In Übereinstimmung mit dem Arbeitsgericht hielt die Kammer unter Berücksichtigung aller Umstände des Einzelfalls eine Entschädigung in Höhe von 7.500 € nebst Zinsen für angemessen.

Praxishinweis

Bei der Durchführung eines Bewerbungsprozesses sollten grundsätzlich das Vorgehen sowie die Auswahlmerkmale protokolliert werden. Eine lückenlose Dokumentation ist geeignet, die Vermutung zu widerlegen, ein Bewerber sei wegen eines Grundes nach § 1 AGG benachteiligt worden.

Eine sorgfältige Formulierung von Stellenanzeigen ist entscheidend für ein rechtssicheres und faires Auswahlverfahren. Begriffe wie „Digital Native“, „Teambuddy“ oder „dynamisch“ wirken auf den ersten Blick modern und ansprechend, können jedoch unbewusst stereotype Altersbilder bedienen und damit eine Diskriminierung darstellen.

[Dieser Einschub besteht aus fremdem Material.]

-- ==== Sys2Proof/Certificates/Slice0/Obligations.lean ====
section
/-!
DEFINITION. The statements about the HZB6440 that the provers prove: what its commands do, what they leave unchanged, and what
every step keeps.
-/

open Sys2Proof
open Sys2Proof.Machine

/-! ### The queue and the step -/

/-- A step takes the command at the front of the queue and runs it on the state with the queue's rest. -/
def Obligations.StepRunsTheFrontCommand : Prop :=
  ∀ (s : State) (c : Instr) (rest : List Instr), s.pending = c :: rest → step s = exec c { s with pending := rest }

/-- On an empty queue a step is one tick of the timebase: beside it only TIME.CAL may move. The model's choice, assumption log entry 4. -/
def Obligations.EmptyQueueTicks : Prop :=
  ∀ s : State, s.pending = [] → ∃ t, step s = .next t ∧ t.tb = (if s.mode = Md.KEEP then s.tb else (s.tb + 1) % 2 ^ 64) ∧
    t = { s with tb := t.tb, regs := t.regs } ∧ ∀ g : Field, g.key ≠ F.TIME_CAL.key → t.get g = s.get g

/-! ### The register fabric (chapter 02) -/

/-- R47: a 32-bit write of a low half is held for its requester, and where no half of another register is held it does nothing else:
no field changes, and what other requesters hold stays. The write of the high half of the same register by the same requester then
performs both as one 64-bit write. -/
def Obligations.HalfWritesMakeOneWrite : Prop :=
  ∀ (s : State) (who : Req) (addr lo hi : Nat), s.mode ≠ Md.KEEP →
    Answers (.halfWriteLow who addr lo) s (fun t =>
      t.heldW who = some ⟨regOf addr, lo % 2 ^ 32⟩ ∧
      ((s.heldW who).all (fun h => h.addr = regOf addr) = true →
        t = { s with fabric := t.fabric } ∧ ∀ w, w ≠ who → t.heldW w = s.heldW w)) ∧
    (s.heldW who = some ⟨regOf addr, lo % 2 ^ 32⟩ →
      Answers (.halfWriteHigh who addr hi) s (fun t =>
        exec (.registerWrite who (regOf addr) 8 (lo % 2 ^ 32 + hi % 2 ^ 32 * 2 ^ 32)) (s.setHeldW who none) = .next t))

/-- R48: a 32-bit read of a low half returns that half and captures the register; the read of the high half of the same register
then returns the captured half, whatever the register has become. -/
def Obligations.HalfReadsUseOneCapture : Prop :=
  ∀ (s : State) (who : Req) (addr : Nat), s.mode ≠ Md.KEEP → addr % 8 = 0 →
    Answers (.lowHalfRead who addr 4) s (fun t =>
      t.fabric.data = (s.regRead who (addr / 0x1000) (addr % 0x1000)).1 % 2 ^ 32 ∧
      t.heldR who = some ⟨addr, (s.regRead who (addr / 0x1000) (addr % 0x1000)).1⟩) ∧
    ∀ v : Nat, s.heldR who = some ⟨addr, v⟩ →
      Answers (.lowHalfRead who (addr + 4) 4) s (fun t =>
        t.fabric.data = v / 2 ^ 32 % 2 ^ 32 ∧ t = { s with fabric := { s.fabric with data := t.fabric.data } })

/-- R63, R67: a 64-bit write that does not reach its register is recorded in SYS.ACCESS_LOG under its kind and changes no field of any
page but the log and what its event brings. At one register of every page, EVT_MASK: a 64-bit write that
reaches it stores its value. -/
def Obligations.RegisterWritesByAccess : Prop :=
  (∀ (s : State) (who : Req) (p off v : Nat), s.mode ≠ Md.KEEP → off < 0x1000 → off % 8 = 0 →
    let s0 := s.dropHeld who
    (0x60 ≤ p → exec (.registerWrite who (p * 0x1000 + off) 8 v) s =
      .next ((s0.raise E.SYS_UNMAPPED).logAccess 1 true who (p * 0x1000 + off))) ∧
    (p < 0x60 → s0.mayWrite who p off = false → exec (.registerWrite who (p * 0x1000 + off) 8 v) s =
      .next ((s0.raise E.SYS_ACCESS_DENY).logAccess 2 true who (p * 0x1000 + off)))) ∧
  (∀ (s : State) (who : Req) (p v : Nat), p < 96 → s.mode ≠ Md.KEEP → (s.dropHeld who).blocked who p 0x028 = none →
    Answers (.registerWrite who (p * 0x1000 + 0x028) 8 v) s (fun t => t.get (F.EVT_MASK p) = v % 2 ^ 64))

/-- R54: a refused commit leaves every active, pending and adopted value as it was and reports the first reason; a page's own commit and
the abandoning of its pending values. R52: a global commit is refused as a whole where one dirty page has a reason, and then no page's
values change. R51: at its boundary a page that is MIXED takes its committed values: MIXED clears, ACTIVE_EPOCH takes the pending epoch,
and none of its values is left in adoption. -/
def Obligations.ShadowCommits : Prop :=
  (∀ (s : State) (who : Req) (p epoch : Nat), hasShadow p = true → (s.dropHeld who).blocked who p 0x040 = none →
    let s0 := s.dropHeld who
    ((s0.commitReason who p epoch ≠ 0 → Answers (.shadowCommit who p epoch) s (fun t =>
        OnlyFields [F.TARGET_EPOCH p, F.SHADOW_REASON p, F.SHADOW_REFUSED p] s0 t ∧ t.get (F.SHADOW_REFUSED p) = 1 ∧
        t.get (F.SHADOW_REASON p) = s0.commitReason who p epoch % 2 ^ (F.SHADOW_REASON p).width)) ∧
     (s0.commitReason who p epoch = 0 → mgmtClass p = false → s0.isl (pageIsland p) = 2 → s0.dirty p = true →
      Answers (.shadowCommit who p epoch) s (fun t =>
        t.get (F.SHADOW_MIXED p) = 1 ∧ t.get (F.PENDING_EPOCH p) = epoch % 2 ^ 24 ∧
        t.pend = s0.pend ∧ (s0.pend.wf = true → ∀ e ∈ s0.pend, keyPage e.1 = p → t.adopt.find? e.1 = some e.2))) ∧
     (s0.rwMode p = true → Answers (.shadowAbandon who p false) s (fun t =>
        t = { s0 with pend := t.pend } ∧ t.dirty p = false ∧ ∀ k, keyPage k ≠ p → t.pend.find? k = s0.pend.find? k)))) ∧
  (∀ (s : State) (who : Req) (epoch : Nat), (s.dropHeld who).blocked who Pg.SYS 0x140 = none →
    let s0 := s.dropHeld who
    ((∃ p ∈ (List.range 96).filter s0.dirty, s0.commitReason who p epoch ≠ 0) →
      Answers (.gcommit who epoch) s (fun t => t.pend = s0.pend ∧ t.adopt = s0.adopt)) ∧
    ((List.range 96).filter s0.dirty = [] →
      Answers (.gcommit who epoch) s (fun t => t.pend = s0.pend ∧ t.adopt = s0.adopt ∧ t.getBit (F.EVT_RAW Pg.SYS) E.SYS_GCOMMIT_DONE.bit = true))) ∧
  (∀ (s : State) (p : Nat), p < 96 → s.mixed p = true → p ≠ Pg.DRAMC → p < 0x20 → ¬ (s.mode = Md.SEAL ∧ p = Pg.BUDGET) →
    exec (.commitAdopted p) s = .next (s.adoptFull p) ∧
    (s.isl (pageIsland p) ≠ 2 → ∀ e ∈ (s.adoptFull p).adopt, keyPage e.1 ≠ p))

Arbeitgeber sollten bei der Erstellung von Stellenprofilen daher darauf achten, neutrale Formulierungen zu verwenden, die sich auf fachliche Kompetenzen und objektive Anforderungen beziehen.

Idealerweise wird jede Anzeige vor Veröffentlichung auf AGG-Konformität geprüft – im Zweifel auch juristisch.